Les employés de la Ville de Montréal demandent la clémence des citoyens

Le directeur général de la Ville de Montréal, Guy Hébert, des syndicats et des associations professionnelles représentant les milliers d'employés municipaux ont lancé un appel à la clémence des citoyens, dans la foulée les révélations-chocs faites à la commission Charbonneau.

« Tout comme vous, nous sommes citoyens et payeurs de taxes et à ce titre, nous voulons une gestion saine, honnête, intègre et efficace des fonds publics », font-ils valoir dans une lettre ouverte publiée jeudi matin.

Les employés municipaux disent subir les contrecoups des « gestes répréhensibles posés par quelques personnes », une remarque visant notamment les ex-ingénieurs Gilles Surprenant et Luc Leclerc.

Au cours des dernières semaines, les deux hommes ont admis avoir été corrompus par des entrepreneurs en construction.

Dans une entrevue accordée à Radio-Canada, le président du syndicat des cols bleus, Michel Parent, précise que les employés municipaux sont touchés dans leur quotidien, « parce qu'ils reçoivent des commentaires désobligeants de certains citoyens ».

Dans leur lettre, les employés municipaux disent comprendre « l'inquiétude de la population » dans la foulée des témoignages entendus à la commission Charbonneau, mais plaident que « la Ville de Montréal est une organisation où travaillent des gens dévoués, honnêtes et compétents ».

« Nous sommes ces employés que vous croisez probablement tous les jours : des cols bleus et cols blancs, des professionnels, des agents d'information, des bibliothécaires, des techniciens, des secrétaires, des directeurs de service, des pompiers, des gestionnaires », peut-on encore lire dans la lettre.

Les employés municipaux soutiennent en outre que leur engagement envers les citoyens est « sans réserve » et qu'ils appuient « les mesures prises et celles à venir pour améliorer la gestion des contrats donnés par la Ville ».

Michel Parent affirme par ailleurs que la situation actuelle a entraîné « une crise de crédibilité à l'hôtel de ville » et que les allégations lancées devant la commission Charbonneau ralentissent des projets.

« On ne peut pas se permettre que La Ville de Montréal fonctionne au ralenti.

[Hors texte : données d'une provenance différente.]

/-- A fan's change of record hands over its two conditions and its availability, where they change. -/
theorem pays_moveFan (w : Work) (i : Fin 8) (f : Fan) {n : Nat}
    (h : f.exposed w.st.alarm.regime + (if (w.st.fan i).failed = f.failed then 0 else 1)
      + (if (w.st.fan i).flowNote = f.flowNote then 0 else 1)
      + (if (w.st.fan i).available w.st.alarm.regime = f.available w.st.alarm.regime then 0 else 12)
      ≤ (w.st.fan i).exposed w.st.alarm.regime + n) : Pays w (w.moveFan i f) n := by
  have put := credit_setFan w.st i (f.remeasure (w.st.fan i) w.st.clock)
  have same : (f.remeasure (w.st.fan i) w.st.clock).exposed w.st.alarm.regime = f.exposed w.st.alarm.regime := rfl
  rw [same] at put
  have noted : ∀ (p : Prop) [Decidable p] (v : Work) (b : NoticeBody), Pays v (if p then v else v.notice b) 0 := by
    intro p _ v b
    split
    · exact .refl v
    · exact pays_notice v b
  have handed : ∀ v : Work, Pays v ((v.handCondition (keyFanFail i) (w.st.fan i).failed f.failed f.failImage).handCondition
      (keyFlowNote i) (w.st.fan i).flowNote f.flowNote (.raised 1 none))
      ((if (w.st.fan i).failed = f.failed then 0 else 1) + (if (w.st.fan i).flowNote = f.flowNote then 0 else 1)) := fun v =>
    (pays_handCondition v (by rw [classOf_keyFanFail]; decide) _ _ _).trans
      (pays_handCondition _ (by rw [classOf_keyFlowNote]; decide) _ _ _)
  have told : ∀ v : Work, Pays v (v.forEachOpen (w.st.zonesUsing i) fun w z => w.post (.availability z)) 12 := fun v =>
    (pays_forEachOpen v _ fun w z => pays_post w (.availability z)).le
      (by have := zonesUsing_length w.st i; simp only; omega)
  have base : ∀ m, (v : Work) → Pays (w.map fun s => s.setFan i (f.remeasure (w.st.fan i) w.st.clock)) v m →
      f.exposed w.st.alarm.regime + m ≤ (w.st.fan i).exposed w.st.alarm.regime + n → Pays w v n := by
    intro m v hv hm
    refine ⟨hv.alarm, ?_⟩
    have := hv.weight
    change _ ≤ (w.out.map Handover.weight).sum + (w.st.setFan i _).credit + m at this
    change _ ≤ (w.out.map Handover.weight).sum + w.st.credit + n
    omega
  unfold Work.moveFan
  dsimp only
  split
  · exact base _ _ ((noted _ _ _).trans (handed _)) (by omega)
  · rename_i a
    rw [if_neg (show ¬(w.st.fan i).available w.st.alarm.regime = f.available w.st.alarm.regime from a)] at h
    exact base _ _ (((noted _ _ _).trans (handed _)).trans (told _)) (by omega)

/-- A fan moves between states that are alike to the zones and to the alarm unit. -/
theorem pays_moveFan_quiet (w : Work) (i : Fin 8) (f : Fan) (a : f.cfg = (w.st.fan i).cfg) (b : f.failed = (w.st.fan i).failed)
    (c : f.flowNote = (w.st.fan i).flowNote) (d : ∀ r, f.available r = (w.st.fan i).available r) : Pays w (w.moveFan i f) 0 := by
  refine pays_moveFan w i f ?_
  have e : f.exposed w.st.alarm.regime = (w.st.fan i).exposed w.st.alarm.regime := by unfold Fan.exposed; rw [a, d]
  simp [b, c, d, e]

theorem pays_moveFan_any (w : Work) (i : Fin 8) (f : Fan) : Pays w (w.moveFan i f) 26 := by
  refine pays_moveFan w i f ?_
  have := f.exposed_le w.st.alarm.regime
  split <;> split <;> split <;> omega

theorem pays_stopOrCoast (w : Work) (i : Fin 8) (h : (w.st.fan i).state = .proving ∨ (w.st.fan i).state = .running) :
    Pays w (w.stopOrCoast i) 0 := by
  unfold Work.stopOrCoast
  split
  · refine pays_moveFan w i _ ?_
    have a : (w.st.fan i).available w.st.alarm.regime = (w.st.fan i).cfg.present := by
      rcases h with h | h <;> simp [Fan.available, h]
    have b : (w.st.fan i).failed = false := by rcases h with h | h <;> simp [Fan.failed, h]
    have c : ((w.st.fan i).coasting w.st.clock).failed = false := rfl
    have d : ((w.st.fan i).coasting w.st.clock).flowNote = (w.st.fan i).flowNote := rfl
    have e : ((w.st.fan i).coasting w.st.clock).available w.st.alarm.regime = ((w.st.fan i).cfg.present &&
      !(decide (w.st.alarm.regime = .critical) && decide ((w.st.fan i).cfg.rating = .ordinary))) := rfl
    have k : ((w.st.fan i).coasting w.st.clock).cfg = (w.st.fan i).cfg := rfl
    unfold Fan.exposed
    rw [a, b, c, d, e, k]
    by_cases p : (w.st.fan i).cfg.present = true <;> by_cases q : w.st.alarm.regime = .critical <;>
      by_cases r : (w.st.fan i).cfg.rating = .ordinary <;> simp [p, q, r]
  · exact pays_setFan w i (g := fun s => { s.fan i with stopPending := true }) (Nat.le_refl _)

/-- The record that a fan's move leaves. -/
theorem moveFan_fan (w : Work) (i : Fin 8) (f : Fan) : (w.moveFan i f).st.fan i = f.remeasure (w.st.fan i) w.st.clock := by
  have told : ∀ (v : Work) (zs : List (Fin 6)), (v.forEachOpen zs fun w z => w.post (.availability z)).st.fan i = v.st.fan i := by
    intro v zs
    unfold Work.forEachOpen
    rw [foldl_post_st]
    rfl
  have noted : ∀ (p : Prop) [Decidable p] (v : Work) (b : NoticeBody),
      ((if p then v else v.notice b) : Work).st.fan i = v.st.fan i := by
    intro p _ v b
    split <;> rfl
  unfold Work.moveFan
  dsimp only
  split
  · rw [handCondition_st, handCondition_st, noted]; exact State.setFan_fan_same ..
  · rw [told, handCondition_st, handCondition_st, noted]; exact State.setFan_fan_same ..

theorem pays_enterProving (w : Work) (i : Fin 8) : Pays w (w.enterProving i) 26 := by
  unfold Work.enterProving
  dsimp only
  split
  · have e : ((w.moveFan i ((w.st.fan i).proving w.st.clock)).st.fan i).state = .proving := by rw [moveFan_fan]; rfl
    refine (pays_moveFan_any w i ((w.st.fan i).proving w.st.clock)).trans (n := 0) (pays_moveFan_quiet _ i _ rfl ?_ rfl fun r => ?_)
    · simp [Fan.failed, Fan.running, e]
    · simp [Fan.available, Fan.running, e]
  · exact pays_moveFan_any w i _

theorem credit_setArb (s : State) (a : Arbiter) : (s.setArb a).credit + (if s.arb.spacing = none then 32 else 0)
    = s.credit + (if a.spacing = none then 32 else 0) := by
  have e : (s.setArb a).credit = (∑ i, (s.fan i).exposed s.alarm.regime) + (if a.spacing = none then 32 else 0)
    + (if s.alarm.regime = regimeOf s.alarm then 0 else 120) := rfl
  rw [e, State.credit]
  omega

/-- A consideration pays for the grant it makes with the spacing that the grant starts. -/
theorem pays_consider (w : Work) : Pays w w.consider 0 := by
  unfold Work.consider
  split
  · rename_i i hi
    have open_ : w.st.arb.spacing = none := by
      unfold State.grantChoice at hi
      split at hi
      · rename_i h; exact h.2
      · cases hi
    have spent := credit_setArb w.st (w.st.arb.granted i w.st.clock)
    rw [open_, if_pos rfl, if_neg (by simp [Arbiter.granted])] at spent
    have after := (pays_setFan (w.map fun s => s.setArb (s.arb.granted i s.clock)) i
      (g := fun s => { s.fan i with startCount := countStart (s.fan i).startCount }) (n := 0) (Nat.le_refl _)).trans
      (pays_enterProving _ i)
    refine ⟨after.alarm, ?_⟩
    have := after.weight
    change _ ≤ (w.out.map Handover.weight).sum + (w.st.setArb (w.st.arb.granted i w.st.clock)).credit + (0 + 26) at this
    change _ ≤ (w.out.map Handover.weight).sum + w.st.credit + 0
    unfold Work.grant
    omega
  · exact .refl w

theorem pays_setWaiting (w : Work) (g : State → Arbiter) (h : (g w.st).spacing = w.st.arb.spacing) :
    Pays w (w.map fun s => s.setArb (g s)) 0 := by
  refine ⟨rfl, ?_⟩
  have := credit_setArb w.st (g w.st)
  rw [h] at this
  change (w.out.map Handover.weight).sum + (w.st.setArb (g w.st)).credit ≤ (w.out.map Handover.weight).sum + w.st.credit + 0
  omega

/-- A fan that rests without a fault and is available to a zone as an idle one is. -/
def FanState.calm (st : FanState) : Prop := st = .idle ∨ st = .waiting

theorem pays_enterWaiting (w : Work) (i : Fin 8) (h : (w.st.fan i).state.calm) : Pays w (w.enterWaiting i) 0 := by
  unfold Work.enterWaiting
  refine .trans (m := 0) (.trans (m := 0) ?_ (pays_setWaiting _ (fun s => { s.arb with waiting := vset s.arb.waiting i (some s.clock) })
    rfl)) (pays_consider _)
  refine pays_moveFan_quiet w i _ rfl ?_ rfl fun r => ?_
  · rcases h with h | h <;> simp [Fan.failed, h]
  · rcases h with h | h <;> simp [Fan.available, h]

theorem pays_testExercise (w : Work) (i : Fin 8) : Pays w (w.testExercise i) 0 := by
  unfold Work.testExercise
  split
  · rename_i h
    have idle : (w.st.fan i).state = .idle := by
      unfold State.takesExercise at h
      simp at h
      exact h.1.1.1
    refine .trans (m := 0) (pays_setFan w i (g := fun s =>
      { s.fan i with exerciseOwed := false, claims := (s.fan i).claims.add .exercise }) (Nat.le_refl _)) (pays_enterWaiting _ i ?_)
    left
    change ((w.st.setFan i _).fan i).state = _
    rw [State.setFan_fan_same]
    exact idle
  · exact .refl w

theorem pays_enterIdle (w : Work) (i : Fin 8) (h : (w.st.fan i).state.calm) : Pays w (w.enterIdle i) 0 := by
  unfold Work.enterIdle
  refine .trans (m := 0) (pays_moveFan_quiet w i { w.st.fan i with state := .idle, coastTimer := none, retryTimer := none } rfl ?_
    rfl fun r => ?_) (pays_testExercise _ i)
  · rcases h with h | h <;> simp [Fan.failed, h]
  · rcases h with h | h <;> simp [Fan.available, h]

Il faut que la Ville de Montréal revienne sur ses rails le plus rapidement possible et qu'on fonctionne à plein régime », affirme-t-il.

Outre MM. Hébert et Parent, la lettre ouverte a été signée par les présidents de l'Association des pompiers, de l'Association des cadres municipaux, de l'Association des contremaîtres municipaux, du Syndicat des fonctionnaires municipaux, du Syndicat des professionnels municipaux, du Syndicat professionnel des scientifiques à pratique exclusive, du Syndicat des employés professionnels et de bureau et du Syndicat des architectes de la Ville de Montréal.